Accordingly, under Rule 12 of the Rules, with reference to the relevant paragraphs of the Complaint, the Panelist asked the Center to issue a Procedural Order inviting the parties to submit their further comments and observations (with appropriate references and supporting evidence if desired) on the following questions:
i. What, if any, is the relevant "legislation applicable thereto" […] and how may (or may not) a party become entitled to assert unregistered "rights" under such legislation?
ii. To what extent has the Complainant, or has it not, met the necessary requirements (e.g. of commercial use and notoriety) to be entitled to assert such "rights" under whatever is the "legislation applicable thereto" (i.e. what evidence is there, or is there not, that the Complainant has met the relevant legislative requirements, if any)?
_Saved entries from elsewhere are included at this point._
/-! ### Tokens taken (01 R25) -/

theorem exec_tokenTaken_event {q : Fin 25} {e : Event} {t : State} (h : Live [.sys] s)
    (hp : s.begin.popToken q.val = some (.event e, t)) (hroom : s.begin.evq.length < 1024) :
    exec (.tokenTaken q) s = .next (s.finish (kprSync (enterClassE e t))) := by
  show execTokenTaken q s = _
  exact run_next_of_eq h (by simp only [hp]; exact if_neg (Nat.not_le.2 hroom))

theorem exec_tokenTaken_arm {q : Fin 25} {k i : Nat} {t : State} (h : Live [.sys] s)
    (hp : s.begin.popToken q.val = some (.arm k i, t)) (hm : acqModeOk t = true) (hc : acqActionCode t k = 0) :
    exec (.tokenTaken q) s = .next (s.finish (rcpOutcome i 0 (acqArm k t))) := by
  show execTokenTaken q s = _
  exact run_next_of_eq h (by simp only [hp, hm, hc, if_true])

/-! ### Conservation and memory errors (01 R46, R48) -/

theorem exec_conservationCheck {n : Nat} (h : Live [.sys] s) (ht : s.begin.adm.lastTick = some n) (hn : n % 200 = 0) :
    exec .conservationCheck s =
      .next (s.finish (((identities s.begin).filter (fun i => !i.holds)).foldl conservationFault s.begin)) := by
  show execConservationCheck s = _
  exact run_next_of_eq h (by simp only [ht, hn, if_true])

/-- A MEMORY event and a Safe trigger, of every memory but the island's own. -/
def memoryFault (mem : Fin 7) (a : Word) (blk : Block) (s : State) : State :=
  (s.emit 6 0x04 blk 0xFFFF 0xFF a.toNat (mem.val + 1)).raiseSafe 2

/-- Read by nothing, an error is logged, and asks for Safe. -/
theorem exec_uncorrectableMemoryError_none (mem : Fin 7) (a : Word) (blk : Block) (h : Live [.sys] s) :
    exec (.uncorrectableMemoryError mem a blk none) s = .next (s.finish (memoryFault mem a blk s.begin)) := by
  show execUncorrectableMemoryError mem a blk none s = _
  exact run_next _ h

/-- The island's own memory stops the island (16 R430). -/
theorem exec_uncorrectableMemoryError_island {mem : Fin 7} {a : Word} {blk : Block} (h : Live [.sys] s) (hm : mem.val = 3) :
    exec (.uncorrectableMemoryError mem a blk (some 17)) s = .next (s.finish (islHard 2 s.begin)) := by
  show execUncorrectableMemoryError mem a blk (some 17) s = _
  exact run_next_of_eq h (by simp [hm])

/-- The running core that read it takes the exception ECC (14 R394). -/
theorem exec_uncorrectableMemoryError_core {mem : Fin 7} {a : Word} {blk : Block} {c : Fin 18} (h : Live [.sys] s)
    (hi : ¬ (c.val = 17 ∧ mem.val = 3)) (hm : mem.val < 4)
    (hrun : ((memoryFault mem a blk s.begin).core c.val).run = .running)
    (hhalt : ((memoryFault mem a blk s.begin).core c.val).halted = false) :
    exec (.uncorrectableMemoryError mem a blk (some c)) s = .next (s.finish (preciseException c.val 11 (mem.val + 1)
      ((memoryFault mem a blk s.begin).core c.val).pc a.toNat (memoryFault mem a blk s.begin))) := by
  have hno : ¬ (some c = some 17 ∧ mem.val = 3) := fun ⟨hc, h3⟩ => hi ⟨congrArg Fin.val (Option.some.inj hc), h3⟩
  show execUncorrectableMemoryError mem a blk (some c) s = _
  refine run_next_of_eq h ?_
  simp only [Bool.and_eq_true, decide_eq_true_eq]
  rw [if_neg hno]
  exact if_pos ⟨⟨hm, hrun⟩, by rw [Bool.not_eq_true']; exact hhalt⟩

end

/-- Settles O53: a clause per command, each of live blocks among those named. -/
theorem systemCommandsComplete : Obligations.SystemCommandsComplete := by
  intro q target role id cause mem a blk c s hl
  have hsys : Live [.sys] s := hl.mono (by simp)
  have hpwr : Live [.sys, .pwr] s := hl.mono (by simp)
  refine ⟨fun hm => run_next_of_eq hsys (fileRequest_seed hm), fun hm => run_next_of_eq hsys (fileRequest_judged hm),
    fun h1 h2 h3 hq => run_next_of_eq hsys (fileRequest_filed h1 h2 h3 hq), run_next nextTickMode hsys, exec_reboot_waits hsys,
    fun hw hm hp hc => ?_, fun hw h1 h2 h3 hq => ?_, exec_safeTrigger cause hsys, exec_braceEntry hpwr, exec_braceExit hpwr,
    fun ht => run_next_of_eq (hl.mono (by simp)) (if_pos ht), fun e t => exec_tokenTaken_event hsys,
    fun k i t => exec_tokenTaken_arm hsys, fun n => exec_conservationCheck hsys, exec_uncorrectableMemoryError_none mem a blk hsys,
    exec_uncorrectableMemoryError_island hsys, exec_uncorrectableMemoryError_core hsys⟩
  · rw [exec_reboot_asks hsys hw (fileRequest_judged (.inl hm)), if_pos (rebootWaits_judged hp rfl hc)]
  · have hno : ¬ rebootWaits s.begin = true := hw
    rw [exec_reboot_asks hsys hw (fileRequest_filed h1 h2 h3 hq), rebootWaits_filed, if_neg hno]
The Complainant duly provided a detailed submission clarifying its entitlement to rights in an unregistered trade-mark under the Canadian Trade-Marks Act R.S.C. 1985, and providing examples of the use of its TOROMONT ENERGY mark in connection with services and wares in Canada. (The Panelist would encourage any future Complainants seeking to assert unregistered rights to ensure that they do provide such clarification and supporting evidence to support their assertions in the initial Complaint.)
The Respondent made no submission and did not make any challenge to the Complainants' assertion of rights.
The Panelist considers that the clarification provided by the Complainants is convincing. The Respondent has also had ample opportunity to challenge or rebut the Complainants claim to relevant rights, but has not done so.
In the present proceedings, it follows that, the Panelist accepts the Complainants' claim that it is entitled to such rights, and that it has fulfilled the requirements of Paragraph 4(a)(i) of the Policy.
Element (ii) Rights or Legitimate Interests in the Domain Name
In the light of the distinctive and evidently exclusive nature of the "TOROMONT ENERGY" mark and the fact that the Complainants have established the validity of their claim to trade mark rights in the mark to the Panelist's satisfaction, the Panelist accepts the Complainants' unchallenged submissions (as summarised at 5 above) that the Respondent has no conceivable legitimate rights in the domain name at issue.
Consequently, the requirements of Paragraph 4(a)(ii) of the Policy are met.
Element (iii) Domain Name Registered and Used in Bad Faith
Similarly, as all the evidence makes manifestly clear, the intention of the Respondent in snapping up the inadvertently lapsed previous registration of <toromontenergy.com> was to seek disproportionate, if not extortionate, recompense from the Complainants as the legitimate owners of rights in the TOROMONT ENERGY mark. The Respondent's motives and conduct were undisguised and plainly fall in the category of "bad-faith" use of the domain name for the purposes of the Policy.
The Panelist therefore concludes that the requirement of Paragraph 4(a)(iii) of the Policy is also satisfied.
For the reasons given in Section 6 above, the Panelist decides that the Complainants succeed with their Complaint and orders that the domain name <toromontenergy.com> be transferred to the Complainants.